During the fearful ravages of the cholera in this immediate neighborhood, not one case occurred in this house among its one hundred and four inmates.

From this place we proceeded to one, if any thing, more interesting to me. This was upon the same principle appropriated to the lodgment of single women. When one considers the defenceless condition of single women, who labor for their own subsistence in a large city, how easily they are imposed upon and oppressed, and how quickly a constitution may be destroyed for want of pure air, fresh water, and other common necessaries of life, one fully appreciates the worth of a large and beautiful building, which provides for this oppressed, fragile class.

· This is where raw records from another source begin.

@[simp] theorem modEng_pending (f : EngSt → EngSt) : (s.modEng f).pending = s.pending := rfl
@[simp] theorem modEng_regs (f : EngSt → EngSt) : (s.modEng f).regs = s.regs := rfl
@[simp] theorem modEng_held (f : EngSt → EngSt) : (s.modEng f).held = s.held := rfl
@[simp] theorem modEng_mem (f : EngSt → EngSt) : (s.modEng f).mem = s.mem := rfl
@[simp] theorem modEng_pins (f : EngSt → EngSt) : (s.modEng f).pins = s.pins := rfl
@[simp] theorem modEng_time (f : EngSt → EngSt) : (s.modEng f).time = s.time := rfl
@[simp] theorem modEng_eng (f : EngSt → EngSt) : (s.modEng f).eng = f s.eng := rfl
@[simp] theorem modEng_box (f : EngSt → EngSt) : (s.modEng f).box = s.box := rfl
@[simp] theorem modEng_hamp (f : EngSt → EngSt) : (s.modEng f).hamp = s.hamp := rfl
@[simp] theorem modEng_path (f : EngSt → EngSt) : (s.modEng f).path = s.path := rfl
@[simp] theorem modEng_mods (f : EngSt → EngSt) : (s.modEng f).mods = s.mods := rfl
@[simp] theorem modEng_disp (f : EngSt → EngSt) : (s.modEng f).disp = s.disp := rfl
@[simp] theorem modEng_sig (f : EngSt → EngSt) : (s.modEng f).sig = s.sig := rfl
@[simp] theorem modEng_cores (f : EngSt → EngSt) : (s.modEng f).cores = s.cores := rfl
@[simp] theorem modEng_ev (f : EngSt → EngSt) : (s.modEng f).ev = s.ev := rfl
@[simp] theorem modEng_flt (f : EngSt → EngSt) : (s.modEng f).flt = s.flt := rfl
@[simp] theorem modEng_boot (f : EngSt → EngSt) : (s.modEng f).boot = s.boot := rfl
@[simp] theorem modEng_sec (f : EngSt → EngSt) : (s.modEng f).sec = s.sec := rfl
@[simp] theorem modEng_mbx (f : EngSt → EngSt) : (s.modEng f).mbx = s.mbx := rfl
@[simp] theorem modEng_tdm (f : EngSt → EngSt) : (s.modEng f).tdm = s.tdm := rfl
@[simp] theorem modEng_net (f : EngSt → EngSt) : (s.modEng f).net = s.net := rfl
@[simp] theorem modEng_ref (f : EngSt → EngSt) : (s.modEng f).ref = s.ref := rfl
@[simp] theorem modEng_supv (f : EngSt → EngSt) : (s.modEng f).supv = s.supv := rfl
@[simp] theorem modEng_tnd (f : EngSt → EngSt) : (s.modEng f).tnd = s.tnd := rfl
@[simp] theorem modEng_pwr (f : EngSt → EngSt) : (s.modEng f).pwr = s.pwr := rfl
@[simp] theorem modEng_memx (f : EngSt → EngSt) : (s.modEng f).memx = s.memx := rfl
@[simp] theorem modEng_cnt (f : EngSt → EngSt) : (s.modEng f).cnt = s.cnt := rfl
@[simp] theorem modEng_night (f : EngSt → EngSt) : (s.modEng f).night = s.night := rfl
@[simp] theorem modEng_link (f : EngSt → EngSt) : (s.modEng f).link = s.link := rfl
@[simp] theorem modEng_free (f : EngSt → EngSt) : (s.modEng f).free = s.free := rfl

@[simp] theorem modHamp_pending (f : HampSt → HampSt) : (s.modHamp f).pending = s.pending := rfl
@[simp] theorem modHamp_regs (f : HampSt → HampSt) : (s.modHamp f).regs = s.regs := rfl
@[simp] theorem modHamp_held (f : HampSt → HampSt) : (s.modHamp f).held = s.held := rfl
@[simp] theorem modHamp_mem (f : HampSt → HampSt) : (s.modHamp f).mem = s.mem := rfl
@[simp] theorem modHamp_pins (f : HampSt → HampSt) : (s.modHamp f).pins = s.pins := rfl
@[simp] theorem modHamp_time (f : HampSt → HampSt) : (s.modHamp f).time = s.time := rfl
@[simp] theorem modHamp_eng (f : HampSt → HampSt) : (s.modHamp f).eng = s.eng := rfl
@[simp] theorem modHamp_box (f : HampSt → HampSt) : (s.modHamp f).box = s.box := rfl
@[simp] theorem modHamp_hamp (f : HampSt → HampSt) : (s.modHamp f).hamp = f s.hamp := rfl
@[simp] theorem modHamp_path (f : HampSt → HampSt) : (s.modHamp f).path = s.path := rfl
@[simp] theorem modHamp_mods (f : HampSt → HampSt) : (s.modHamp f).mods = s.mods := rfl
@[simp] theorem modHamp_disp (f : HampSt → HampSt) : (s.modHamp f).disp = s.disp := rfl
@[simp] theorem modHamp_sig (f : HampSt → HampSt) : (s.modHamp f).sig = s.sig := rfl
@[simp] theorem modHamp_cores (f : HampSt → HampSt) : (s.modHamp f).cores = s.cores := rfl
@[simp] theorem modHamp_ev (f : HampSt → HampSt) : (s.modHamp f).ev = s.ev := rfl
@[simp] theorem modHamp_flt (f : HampSt → HampSt) : (s.modHamp f).flt = s.flt := rfl
@[simp] theorem modHamp_boot (f : HampSt → HampSt) : (s.modHamp f).boot = s.boot := rfl
@[simp] theorem modHamp_sec (f : HampSt → HampSt) : (s.modHamp f).sec = s.sec := rfl
@[simp] theorem modHamp_mbx (f : HampSt → HampSt) : (s.modHamp f).mbx = s.mbx := rfl
@[simp] theorem modHamp_tdm (f : HampSt → HampSt) : (s.modHamp f).tdm = s.tdm := rfl
@[simp] theorem modHamp_net (f : HampSt → HampSt) : (s.modHamp f).net = s.net := rfl
@[simp] theorem modHamp_ref (f : HampSt → HampSt) : (s.modHamp f).ref = s.ref := rfl
@[simp] theorem modHamp_supv (f : HampSt → HampSt) : (s.modHamp f).supv = s.supv := rfl
@[simp] theorem modHamp_tnd (f : HampSt → HampSt) : (s.modHamp f).tnd = s.tnd := rfl
@[simp] theorem modHamp_pwr (f : HampSt → HampSt) : (s.modHamp f).pwr = s.pwr := rfl
@[simp] theorem modHamp_memx (f : HampSt → HampSt) : (s.modHamp f).memx = s.memx := rfl
@[simp] theorem modHamp_cnt (f : HampSt → HampSt) : (s.modHamp f).cnt = s.cnt := rfl
@[simp] theorem modHamp_night (f : HampSt → HampSt) : (s.modHamp f).night = s.night := rfl
@[simp] theorem modHamp_link (f : HampSt → HampSt) : (s.modHamp f).link = s.link := rfl
@[simp] theorem modHamp_free (f : HampSt → HampSt) : (s.modHamp f).free = s.free := rfl

@[simp] theorem modFlt_pending (f : FaultSt → FaultSt) : (s.modFlt f).pending = s.pending := rfl
@[simp] theorem modFlt_regs (f : FaultSt → FaultSt) : (s.modFlt f).regs = s.regs := rfl
@[simp] theorem modFlt_held (f : FaultSt → FaultSt) : (s.modFlt f).held = s.held := rfl
@[simp] theorem modFlt_mem (f : FaultSt → FaultSt) : (s.modFlt f).mem = s.mem := rfl
@[simp] theorem modFlt_pins (f : FaultSt → FaultSt) : (s.modFlt f).pins = s.pins := rfl
@[simp] theorem modFlt_time (f : FaultSt → FaultSt) : (s.modFlt f).time = s.time := rfl
@[simp] theorem modFlt_eng (f : FaultSt → FaultSt) : (s.modFlt f).eng = s.eng := rfl
@[simp] theorem modFlt_box (f : FaultSt → FaultSt) : (s.modFlt f).box = s.box := rfl
@[simp] theorem modFlt_hamp (f : FaultSt → FaultSt) : (s.modFlt f).hamp = s.hamp := rfl
@[simp] theorem modFlt_path (f : FaultSt → FaultSt) : (s.modFlt f).path = s.path := rfl
@[simp] theorem modFlt_mods (f : FaultSt → FaultSt) : (s.modFlt f).mods = s.mods := rfl
@[simp] theorem modFlt_disp (f : FaultSt → FaultSt) : (s.modFlt f).disp = s.disp := rfl
@[simp] theorem modFlt_sig (f : FaultSt → FaultSt) : (s.modFlt f).sig = s.sig := rfl
@[simp] theorem modFlt_cores (f : FaultSt → FaultSt) : (s.modFlt f).cores = s.cores := rfl
@[simp] theorem modFlt_ev (f : FaultSt → FaultSt) : (s.modFlt f).ev = s.ev := rfl
@[simp] theorem modFlt_flt (f : FaultSt → FaultSt) : (s.modFlt f).flt = f s.flt := rfl
@[simp] theorem modFlt_boot (f : FaultSt → FaultSt) : (s.modFlt f).boot = s.boot := rfl
@[simp] theorem modFlt_sec (f : FaultSt → FaultSt) : (s.modFlt f).sec = s.sec := rfl
@[simp] theorem modFlt_mbx (f : FaultSt → FaultSt) : (s.modFlt f).mbx = s.mbx := rfl
@[simp] theorem modFlt_tdm (f : FaultSt → FaultSt) : (s.modFlt f).tdm = s.tdm := rfl
@[simp] theorem modFlt_net (f : FaultSt → FaultSt) : (s.modFlt f).net = s.net := rfl
@[simp] theorem modFlt_ref (f : FaultSt → FaultSt) : (s.modFlt f).ref = s.ref := rfl
@[simp] theorem modFlt_supv (f : FaultSt → FaultSt) : (s.modFlt f).supv = s.supv := rfl
@[simp] theorem modFlt_tnd (f : FaultSt → FaultSt) : (s.modFlt f).tnd = s.tnd := rfl
@[simp] theorem modFlt_pwr (f : FaultSt → FaultSt) : (s.modFlt f).pwr = s.pwr := rfl
@[simp] theorem modFlt_memx (f : FaultSt → FaultSt) : (s.modFlt f).memx = s.memx := rfl
@[simp] theorem modFlt_cnt (f : FaultSt → FaultSt) : (s.modFlt f).cnt = s.cnt := rfl
@[simp] theorem modFlt_night (f : FaultSt → FaultSt) : (s.modFlt f).night = s.night := rfl
@[simp] theorem modFlt_link (f : FaultSt → FaultSt) : (s.modFlt f).link = s.link := rfl
@[simp] theorem modFlt_free (f : FaultSt → FaultSt) : (s.modFlt f).free = s.free := rfl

The Thanksgiving Model Buildings at Port Pool Lane, Gray's Inn, are so called because they were built with a thank-offering collected in the various religious societies of London, as an appropriate expression of their gratitude to God for the removal of the cholera. This block of buildings has in it accommodations for twenty families, and one hundred and twenty-eight single women; together with a public wash house, and a large cellar, in which are stored away the goods of those women who live by the huckster's trade.

The hundred and twenty-eight single women, of whom the majority are supposed to be poor needlewomen, occupy sixty-four rooms in a building of four stories, divided by a central staircase; a corridor on either side forms a lobby to eight rooms, each twelve feet six inches long, by nine feet six inches wide, sufficiently large for two persons. They are fitted up with two bedsteads, a table, chairs, and a washing stand. The charge is one shilling per week for each person, or two shillings per room.

Lord Shaftesbury took me into one of the rooms, where was an aged female partially bedridden, who maintained herself by sewing, The room was the picture of neatness and comfort; a good supply of hot and cold water was furnished in it. Her work was spread out by her upon the bed, together with her Bible and hymn book; she looked cheerful and comfortable. She seemed pleased to see Lord Shaftesbury, whom she had evidently seen many times before, as his is a familiar countenance in all these places. She expressed the most fervent thankfulness for the quiet, order, and comfort of her pleasant lodgings, comparing them very feelingly with what used to be her condition before any such place had been provided.